Работники фабрики, хоть и фактически бесправные, но чувствующие свое человеческое достоинство и природную свободу, почему-то перечеркнутую представителями высшего общества. Это выражается и в свободном пластическом языке: Акрам Хан — всемирно известный специалист по индийскому катхаку, который он виртуозно совмещает с contemporary dance. Хореограф наделяет кордебалет полудикими пробежками по сцене со свободным жестами рук, что напоминает бег не то зайца, не то лани по лесным просторам. А в сцене, где работники развлекают пляской господ, нельзя не почувствовать иронию, выраженную в стилизованной пластической пародии на чинные салонные танцы.

Сцена сумасшествия Жизели снова разнится с привычной пантомимой традиционной постановки XIX века: здесь мощный хоровод вокруг несчастной обманутой девушки медленно сжимается, буквально затаптывая преданную Альбертом Жизель, и она переходит в загробный мир.

Теперь тяжелая бетонная стена — граница между реальностью и эфемерностью — наглухо закрывается, противясь нежелательным гостям.
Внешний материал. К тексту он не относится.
/-- An update of the other fields, before what follows keeps. -/
theorem State.Retains.after {s t u : State} (h : t.Retains u) (hh : t.host = s.host) (hs : t.store = s.store) : s.Retains u :=
  ((State.Retains.refl s).upTo hh hs).trans h

/-- A row that leaves host memory and the store as they are. -/
theorem State.Retains.of_fields {s t : State} (hh : t.host = s.host) (hs : t.store = s.store) : s.Retains t :=
  (State.Retains.refl s).upTo hh hs

theorem State.Retains.foldl {α : Type} {f : State → α → State} (h : ∀ (s : State) x, s.Retains (f s x)) (l : List α) (s : State) :
    s.Retains (l.foldl f s) := by
  induction l generalizing s with
  | nil => exact .refl s
  | cons x l ih => exact (h s x).trans (ih (f s x))

theorem State.whenPowered_retains {next : State → State} (s : State) (h : s.Retains (next s)) : s.Retains (s.whenPowered next) := by
  unfold State.whenPowered
  split
  · exact h
  · exact .refl s

theorem State.whenReachable_retains {next : State → State} (s : State) (h : s.Retains (next s)) : s.Retains (s.whenReachable next) := by
  unfold State.whenReachable
  split
  · exact h
  · exact .refl s

/-! ### Host memory -/

theorem State.hostStores_retains (h : HostWrites) (s : State) : s.Retains (s.hostStores h) := ⟨State.hostStores_memoryOk h, id⟩

theorem State.writePage_retains (page off : Nat) (l : List Byte) (s : State) : s.Retains (s.writePage page off l) :=
  ⟨State.writePage_memoryOk page off l, id⟩

theorem State.writeOutput_retains (c : Card) (ok : Bool) (n : Nat) (l : List Byte) (s : State) : s.Retains (s.writeOutput c ok n l) :=
  ⟨State.writeHost_memoryOk _ _, id⟩

/-! ### The exchange -/

theorem State.setEnable_retains (b : Bool) (s : State) : s.Retains (s.setEnable b) := by
  unfold State.setEnable
  dsimp only
  split
  · exact (State.Retains.of_still (State.sendMessage_still _)).after rfl rfl
  · exact .of_fields rfl rfl

theorem State.writeAck_retains (v : Word32) (s : State) : s.Retains (s.writeAck v) := by
  unfold State.writeAck
  dsimp only
  split
  · exact (State.Retains.of_still (State.sendMessage_still _)).after rfl rfl
  · exact .of_fields rfl rfl

theorem State.nudge_retains (s : State) : s.Retains s.nudge := by
  unfold State.nudge
  repeat' split
  all_goals exact .of_fields rfl rfl

/-- The part as an active area enters FAULTED, before the cards of the settle list leave their buffers: the fetcher stopped, AREA FAULT
asked for, the code and the card recorded and, when that write is made, written to the header page (R184). -/
def State.faultRecorded (f : FaultCode) (n : Nat) (headerWritten : Bool) (s : State) : State :=
  { s with
    exch := { s.exch.halted with
      area := .faulted, closeRequested := false, faultCode := BitVec.ofNat 16 f.code, faultCard := byteOf n
      attention := s.exch.attention ||| 1#9, settleList := [] }
    messages := s.messages + if s.linkUp then s.askMessages s.exch.enable else 0
    host := if headerWritten && s.linkUp && decide (f ≠ .linkLost)
      then Memory.writeBytes s.host (s.pageAddress 0 14) (leBytes 2 f.code ++ leBytes 1 n) else s.host }

/-- Entry into FAULTED from an active area (R184). -/
theorem State.enterFaulted_active {s : State} (f : FaultCode) (n : Nat) (b : Bool) (h : s.exch.area.isActive = true) :
    s.enterFaulted f n b = (s.exch.settleList.map (·.card)).foldl (fun s c => s.freeBuffer c) (s.faultRecorded f n b) := by
  unfold State.enterFaulted State.faultRecorded
  rw [if_pos h]
  simp only [State.ask_eq]
  cases hw : b && s.linkUp && decide (f ≠ .linkLost)
  · rw [if_neg (by simpa [State.stopFetcher] using hw)]
    rfl
  · rw [if_pos (by simpa [State.stopFetcher] using hw)]
    rfl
Здесь танцовщицы уже надевают пуанты, что, однако, не придает им легкости. Это мстительные обманутые женщины, больше похожие на ведьм средневековых сказок, гневно стучащих палками по полу, чем на облачные тени жертв несчастной любви. Их руки искарежены, пальцы растопырены, волосы небрежно распущены.
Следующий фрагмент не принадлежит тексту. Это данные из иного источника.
-- ==== Sys2Proof/Proofs/ResetAndLink.lean ====
section
/-! SUPPORT. The blocks in reset, and the loss and return of the link: O2 and O20 (R91, R162, R163, R167, R168, R184, R186). -/
namespace Sys2Proof.Machine

/-! ### Power-up, reset and loss of supply -/

/-- R167's table, from the fields that a reset of every block sets. -/
theorem State.cleared_blocksReset (s : State) : s.cleared.BlocksReset where
  area := ⟨rfl, rfl⟩
  interrupts := ⟨rfl, rfl, rfl⟩
  fetching := ⟨rfl, rfl, rfl⟩
  queues := ⟨rfl, rfl⟩
  attention := rfl
  custody := ⟨rfl, rfl, rfl, rfl⟩
  measure := ⟨rfl, rfl, rfl⟩
  serving := ⟨rfl, rfl⟩
  update := ⟨rfl, rfl, rfl⟩
  updateWipe := ⟨rfl, rfl⟩
  credential := ⟨rfl, rfl, rfl⟩
  lifecycle := ⟨rfl, rfl, rfl⟩
  arrivals := ⟨rfl, rfl⟩
  answers := ⟨rfl, rfl⟩
  hash := ⟨rfl, rfl, fun c => by cases c <;> rfl⟩
  curve := ⟨rfl, rfl, fun c => by cases c <;> rfl⟩
  census := ⟨rfl, rfl, rfl, rfl⟩
  counts := ⟨rfl, rfl, rfl⟩
  pace := ⟨rfl, rfl, rfl⟩
  unsent := ⟨rfl, rfl⟩

/-- The store, the supply and the reset line are no part of R167's table. -/
theorem State.BlocksReset.withStore {s : State} (h : s.BlocksReset) (store : Store) (powered resetLine : Bool) :
    ({ s with store := store, powered := powered, resetLine := resetLine } : State).BlocksReset := { h with }

theorem Store.cut_idle {st : Store} (cut : WriteCut) (h : st.queue = []) :
    st.cut cut = { st with waiting := [], startUpFault := false } := by
  unfold Store.cut Store.withoutQueue
  rw [h]

theorem Store.cut_writing {st : Store} {r : WriteRequest} {rest : List WriteRequest} (cut : WriteCut) (h : st.queue = r :: rest) :
    st.cut cut = { st.tear r.write cut with queue := [], waiting := [], startUpFault := false } := by
  unfold Store.cut
  rw [h]
  rfl

/-- Settles O2: each of the four leaves every block in its reset state; they differ in the store, the supply and the reset line. -/
theorem powerUpAndResetLeaveEveryBlockReset : Obligations.PowerUpAndResetLeaveEveryBlockReset := by
  refine ⟨State.cleared_blocksReset State.reset, fun s hp => ?up, fun s hp hr => ?reset, fun s hp => ?release, fun cut s hp => ?loss⟩
  case up =>
    have hexec : exec .powerUp s = .next { s.cleared with store := s.store.withoutQueue, powered := true } :=
      congrArg Host.Outcome.next (if_neg (by simp [hp]))
    exact ⟨_, hexec, s.cleared_blocksReset.withStore _ _ _, rfl, rfl, rfl, fun _ => rfl⟩
  case reset =>
    have hexec : exec (.platformReset true) s = .next { s.cleared with store := s.store.orphaned, resetLine := true } :=
      congrArg Host.Outcome.next ((State.whenPowered_on _ hp).trans ((if_pos rfl).trans (if_neg (by simp [hr]))))
    exact ⟨_, hexec, s.cleared_blocksReset.withStore _ _ _, rfl, rfl, rfl, rfl, fun _ => rfl⟩
  case release => exact congrArg Host.Outcome.next (State.whenPowered_on _ hp)
  case loss =>
    exact ⟨s.powerLoss cut, congrArg Host.Outcome.next (State.whenPowered_on _ hp), s.cleared_blocksReset.withStore _ _ _, rfl,
      rfl, rfl, Store.cut_idle cut, fun r rest => Store.cut_writing cut, fun _ => rfl⟩

/-! ### The link -/

/-- A card that leaves its buffer restarts no idle timer: no session is OPEN, or it is no feed (R79, R178). -/
theorem State.freeBuffer_plain {s : State} {c : Card} (h : (∀ x, s.update.session ≠ .opened x)
    ∨ ∀ b ∈ s.exch.buffers, b.card.take = c.take → b.card.code ≠ feedCode) :
    s.freeBuffer c = { s with exch := { s.exch with buffers := s.exch.buffers.filter fun b => !b.holds c } } := by
  unfold State.freeBuffer
  dsimp only
  split
  · next hleaves =>
    obtain hsession | hfeed := h
    · unfold State.restartIdle
      split
      · next x hx => exact absurd hx (hsession x)
      all_goals rfl
    · obtain ⟨b, hb, hleave⟩ := List.any_eq_true.mp hleaves
      simp only [Bool.and_eq_true, beq_iff_eq, Buffer.holds] at hleave
      obtain ⟨⟨htake, -⟩, hcode⟩ := hleave
      exact absurd hcode (hfeed b hb htake)
  · rfl

/-- Cards that leave their buffers one after another. -/
theorem State.foldl_freeBuffer (l : List Card) {s : State} (h : (∀ x, s.update.session ≠ .opened x)
    ∨ ∀ b ∈ s.exch.buffers, ∀ c ∈ l, b.card.take = c.take → b.card.code ≠ feedCode) :
    l.foldl (fun s c => s.freeBuffer c) s =
      { s with exch := { s.exch with buffers := s.exch.buffers.filter fun b => !(l.any fun c => c.take == b.card.take) } } := by
  induction l generalizing s with
  | nil => simp
  | cons c l ih =>
    have hc := State.freeBuffer_plain (h.imp id fun h b hb => h b hb c List.mem_cons_self)
    have hl := ih (s := s.freeBuffer c) (by
      rw [hc]
      exact h.imp id fun h b hb d hd => h b (List.mem_filter.mp hb).1 d (List.mem_cons_of_mem c hd))
    rw [List.foldl_cons, hl, hc]
    have hfilter : (s.exch.buffers.filter fun b => !b.holds c).filter (fun b => !(l.any fun d => d.take == b.card.take))
        = s.exch.buffers.filter fun b => !((c :: l).any fun d => d.take == b.card.take) := by
      rw [List.filter_filter]
      refine List.filter_congr fun b _ => ?_
      rw [List.any_cons, Bool.not_or, Bool.and_comm, Buffer.holds, BEq.comm]
    rw [← hfilter]

/-- The loss of the link faults an active area: no message goes out and nothing is written, and the settle list is discarded with its
buffers (R168, R184). -/
theorem State.enterFaulted_linkLost {s : State} (ha : s.exch.area.isActive = true) (hl : s.linkUp = false)
    (h : (∀ x, s.update.session ≠ .opened x) ∨ ∀ b ∈ s.exch.buffers, ∀ x ∈ s.exch.settleList,
      b.card.take = x.card.take → b.card.code ≠ feedCode) :
    s.enterFaulted .linkLost 0 false = { s with exch := s.exch.faultedWith 4#16 0#8 } := by
  have hleave : (∀ x, s.update.session ≠ .opened x) ∨ ∀ b ∈ s.exch.buffers, ∀ c ∈ s.exch.settleList.map (·.card),
      b.card.take = c.take → b.card.code ≠ feedCode :=
    h.imp id fun h b hb c hc => by
      obtain ⟨x, hx, rfl⟩ := List.mem_map.mp hc
      exact h b hb x hx
  rw [State.enterFaulted_active _ _ _ ha, State.foldl_freeBuffer _ (s := s.faultRecorded .linkLost 0 false) hleave]
  unfold State.faultRecorded Exchange.faultedWith Exchange.kept
  simp only [hl, List.any_map]
  rfl

theorem State.enterFaulted_inactive {s : State} (f : FaultCode) (n : Nat) (b : Bool) (h : s.exch.area.isActive = false) :
    s.enterFaulted f n b = s := if_neg (by simp [h])

theorem State.linkLoss_faults {s : State} (hl : s.linkUp = true) :
    s.linkLoss = ({ s.cutAccesses s.needsHost with linkUp := false } : State).enterFaulted .linkLost 0 false := if_pos hl

/-! ### The accesses that a loss or a return marks (R91, R168, R186) -/

theorem State.dmaPending_custody {s : State} {w : Work CustodyStage} (hw : s.custody.work = some w) :
    s.dmaPending .custody = true ↔ w.stage = .readBlob ∨ ∃ b d r, w.stage = .writeOut b d r := by
  cases hs : w.stage <;> simp [State.dmaPending, hw, hs]

theorem State.dmaPending_measure {s : State} {w : Work MeasureStage} (hw : s.measure.work = some w) :
    s.dmaPending .measure = true ↔ s.measure.paused = none ∧ ∃ b d r, w.stage = .writeOut b d r := by
  cases hs : w.stage <;> simp [State.dmaPending, hw, hs]

theorem State.dmaPending_update {s : State} {w : Work UpdateStage} (hw : s.update.work = some w) :
    s.dmaPending .update = true ↔ ∃ b d r, w.stage = .writeOut b d r := by
  cases hs : w.stage <;> simp [State.dmaPending, hw, hs]

theorem State.dmaPending_lifecycle {s : State} {w : Work LifeStage} (hw : s.lifecycle.work = some w) :
    s.dmaPending .lifecycle = true ↔ w.stage = .readCertificate ∨ ∃ b d r, w.stage = .writeOut b d r := by
  cases hs : w.stage <;> simp [State.dmaPending, hw, hs]

theorem State.needsHost_custody {s : State} {w : Work CustodyStage} (hw : s.custody.work = some w) :
    s.needsHost .custody = true ↔ s.dmaPending .custody = true ∨ w.stage = .mac := by
  simp [State.needsHost, hw]

theorem State.needsHost_update {s : State} {w : Work UpdateStage} (hw : s.update.work = some w) :
    s.needsHost .update = true ↔ s.dmaPending .update = true ∨ w.stage = .feed := by
  simp [State.needsHost, hw]

theorem State.needsHost_measure (s : State) : s.needsHost .measure = s.dmaPending .measure := Bool.or_false _

theorem State.needsHost_lifecycle (s : State) : s.needsHost .lifecycle = s.dmaPending .lifecycle := Bool.or_false _

/-- The piece in progress reads extents of a client's card (R140). -/
def State.readsFor (s : State) (c : HashClient) : Prop :=
  ∃ run, s.hash.running = some run ∧ run.client = c ∧ run.job.source.isExtents = true

theorem State.accessMade_custody (s : State) : s.accessMade .custody = true ↔ s.dmaPending .custody = true ∨ s.readsFor .custody := by
  unfold State.accessMade State.readsFor
  cases s.hash.running <;> simp [and_comm]

theorem State.accessMade_update (s : State) : s.accessMade .update = true ↔ s.dmaPending .update = true ∨ s.readsFor .update := by
  unfold State.accessMade State.readsFor
  cases s.hash.running <;> simp [and_comm]

theorem State.accessMade_measure (s : State) : s.accessMade .measure = s.dmaPending .measure := by
  unfold State.accessMade
  cases s.hash.running <;> simp

theorem State.accessMade_lifecycle (s : State) : s.accessMade .lifecycle = s.dmaPending .lifecycle := by
  unfold State.accessMade
  cases s.hash.running <;> simp

/-- Settles O20: the loss cuts the accesses and faults an active area; which accesses are cut is read off each unit's stage. -/
theorem linkLossAndReturn : Obligations.LinkLossAndReturn := by
  refine ⟨fun s hp hl ha hfeed => ?faults, fun s hp hl ha => ?stays, fun s hp hl => ?returns, fun s hl => ?down, fun s hl => ?up,
    fun s => ⟨fun w hw => ?custody, fun w hw => ?measure, fun w hw => ?update, fun w hw => ?lifecycle, fun w hw => ?custodyMade,
      fun w hw => ?measureMade, fun w hw => ?updateMade, fun w hw => ?lifecycleMade, fun named => rfl⟩⟩
  case faults =>
    refine congrArg Host.Outcome.next ((State.whenPowered_on _ hp).trans ((State.linkLoss_faults hl).trans ?_))
    exact State.enterFaulted_linkLost ha rfl hfeed
  case stays =>
    have hinactive : s.exch.area.isActive = false := by obtain ha | ha := ha <;> rw [ha] <;> rfl
    refine congrArg Host.Outcome.next ((State.whenPowered_on _ hp).trans ((State.linkLoss_faults hl).trans ?_))
    exact State.enterFaulted_inactive _ _ _ hinactive
  case returns => exact congrArg Host.Outcome.next ((State.whenPowered_on _ hp).trans (if_neg (by simp [hl])))
  case down =>
    have hloss : s.linkLoss = s := if_neg (by simp [hl])
    refine congrArg Host.Outcome.next ?_
    unfold State.whenPowered
    rw [hloss, ite_self]
  case up =>
    have hreturn : s.linkReturn = s := if_pos hl
    refine congrArg Host.Outcome.next ?_
    unfold State.whenPowered
    rw [hreturn, ite_self]
  case custody => rw [State.needsHost_custody hw, State.dmaPending_custody hw, or_right_comm, or_assoc]
  case measure => rw [State.needsHost_measure, State.dmaPending_measure hw]
  case update => rw [State.needsHost_update hw, State.dmaPending_update hw, or_comm]
  case lifecycle => rw [State.needsHost_lifecycle, State.dmaPending_lifecycle hw]
  case custodyMade =>
    rw [State.accessMade_custody, State.dmaPending_custody hw, or_assoc]
    rfl
  case measureMade => rw [State.accessMade_measure, State.dmaPending_measure hw]
  case updateMade =>
    rw [State.accessMade_update, State.dmaPending_update hw]
    rfl
  case lifecycleMade => rw [State.accessMade_lifecycle, State.dmaPending_lifecycle hw]

end Sys2Proof.Machine
end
Жизель попадает под руководство Мирты (Изабель Брауверс), которая вводит ее в потусторонний мир. Она умело передвигается pas de bourré suivi, а Жизель еще неуверенно наступает на кончики пальцев, то и дело, падая на полную стопу. И тут ее беспечное в каком-то смысле существование нарушает опять преодолевший стену Альберт. Дальше — уже традиционное прощение силой любви и невероятно лирический дуэт, в который пытается вмешаться Мирта, но не может. Однако прощение не приносит счастья. Альберт остается перед непреступным бетоном. Один, со своим предательством и болью потери. Можно только догадываться, о чем он думает: проклинает знатность своего происхождения, убивается по любимой или не думает ни о чем, ибо с уходом Жизели всю сцену заполняет невыносимая пустота и мрак, в котором бетон с отпечатанными на нем следами человеческих рук не пускает ни вперед ни назад.